### What needs to be done
Below are entries. Reproduce exactly the lines between the line holding "R512, R577). -/" and the line holding "[List.foldl_cons, ih, h]", inclusive, and only those.

Stored records:
-- ==== Sys2Proof/Laws/Reports.lean ====
section
/-! SUPPORT. Reporting (counters, events and what they queue) leaves everything but reports as it is (R399 to R401, R512, R577). -/
namespace Sys2Proof.Machine
open Sys2Proof

/-- A state without what reports are made of. -/
def quiet (s : State) : State :=
  { s with
    ev := evReset, tm := { s.tm with fixed := [], prog := [], mothRing := [] }, pc := [], out := [], free := 0, dict := State.reset.dict
    hl := { s.hl with controllers := [] }
    dx := { s.dx with subs := [] } }

/-- A fold of steps that keep what `g` shows keeps it. -/
theorem foldl_keeps {α β : Type} (g : State → β) (f : State → α → State) (h : ∀ s a, g (f s a) = g s) (l : List α) (s : State) :
    g (l.foldl f s) = g s := by
  induction l generalizing s with
  | nil => rfl
  | cons a l ih => rw [List.foldl_cons, ih, h]

@[simp] theorem quiet_setNum (e v : Nat) (s : State) : quiet (setNum e v s) = quiet s := rfl
@[simp] theorem quiet_count (e n : Nat) (s : State) : quiet (count e n s) = quiet s := rfl
@[simp] theorem quiet_emit (o : Output) (s : State) : quiet (emit o s) = quiet s := rfl
@[simp] theorem quiet_setPc (h : Nat) (f : PcieFn → PcieFn) (s : State) : quiet (setPc h f s) = quiet s := rfl
@[simp] theorem quiet_setController (d : Nat) (f : Controller → Controller) (s : State) : quiet (setController d f s) = quiet s := rfl
@[simp] theorem quiet_accum (c k : Nat) (l : List Item) (n : List Nat) (m : Option Nat) (s : State) : quiet (accum c k l n m s) = quiet s := by
  unfold accum; dsimp only; split <;> rfl
@[simp] theorem quiet_dropEvent (k : Nat) (s : State) : quiet (dropEvent k s) = quiet s := by simp [dropEvent]
@[simp] theorem quiet_signal (h v : Nat) (s : State) : quiet (signal h v s) = quiet s := by
  unfold signal; dsimp only; split <;> simp
@[simp] theorem quiet_hostQueue (e : EventRec) (h : Nat) (s : State) : quiet (hostQueue e h s) = quiet s := by
  unfold hostQueue; dsimp only; split
  · rfl
  · split <;> simp
@[simp] theorem quiet_toHost (e : EventRec) (h : Nat) (s : State) : quiet (toHost e h s) = quiet s := by
  unfold toHost; split <;> simp
@[simp] theorem quiet_toSub (e : EventRec) (n : Nat) (s : State) : quiet (toSub e n s) = quiet s := by
  unfold toSub; split
  · rfl
  · split
    · rfl
    · split
      · simp
      · rfl
/-- Raising an event changes reports only. -/
@[simp] theorem quiet_raise (c : Nat) (l : List Item) (s : State) : quiet (raise c l s) = quiet s := by
  unfold raise; dsimp only
  rw [foldl_keeps quiet _ fun s n => quiet_toSub _ n s, quiet_toHost, quiet_toHost]
  split <;> rfl
@[simp] theorem quiet_raiseOnce (c k : Nat) (l : List Item) (s : State) : quiet (raiseOnce c k l s) = quiet s := by
  unfold raiseOnce; split
  · rfl
  · rw [quiet_raise]; rfl
@[simp] theorem quiet_progAdd (b k n : Nat) (s : State) : quiet (progAdd b k n s) = quiet s := by
  unfold progAdd; dsimp only; split
  · rfl
  · split
    · rfl
    · rw [quiet_count]; rfl
/-- Counting an occurrence changes reports only. -/
@[simp] theorem quiet_occ (b e n : Nat) (a : OccAttr) (s : State) : quiet (occ b e n a s) = quiet s := by
  unfold occ; dsimp only; split
  · split <;> rfl
  · rw [foldl_keeps quiet]
    · split <;> rfl
    · intro s k; split
      · split <;> simp
      · rfl
@[simp] theorem quiet_tally (e b v n : Nat) (a : OccAttr) (s : State) : quiet (tally e b v n a s) = quiet s := by simp [tally]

### Task solution
/-! SUPPORT. Reporting (counters, events and what they queue) leaves everything but reports as it is (R399 to R401, R512, R577). -/
namespace Sys2Proof.Machine
open Sys2Proof

/-- A state without what reports are made of. -/
def quiet (s : State) : State :=
  { s with
    ev := evReset, tm := { s.tm with fixed := [], prog := [], mothRing := [] }, pc := [], out := [], free := 0, dict := State.reset.dict
    hl := { s.hl with controllers := [] }
    dx := { s.dx with subs := [] } }

/-- A fold of steps that keep what `g` shows keeps it. -/
theorem foldl_keeps {α β : Type} (g : State → β) (f : State → α → State) (h : ∀ s a, g (f s a) = g s) (l : List α) (s : State) :
    g (l.foldl f s) = g s := by
  induction l generalizing s with
  | nil => rfl
  | cons a l ih => rw [List.foldl_cons, ih, h]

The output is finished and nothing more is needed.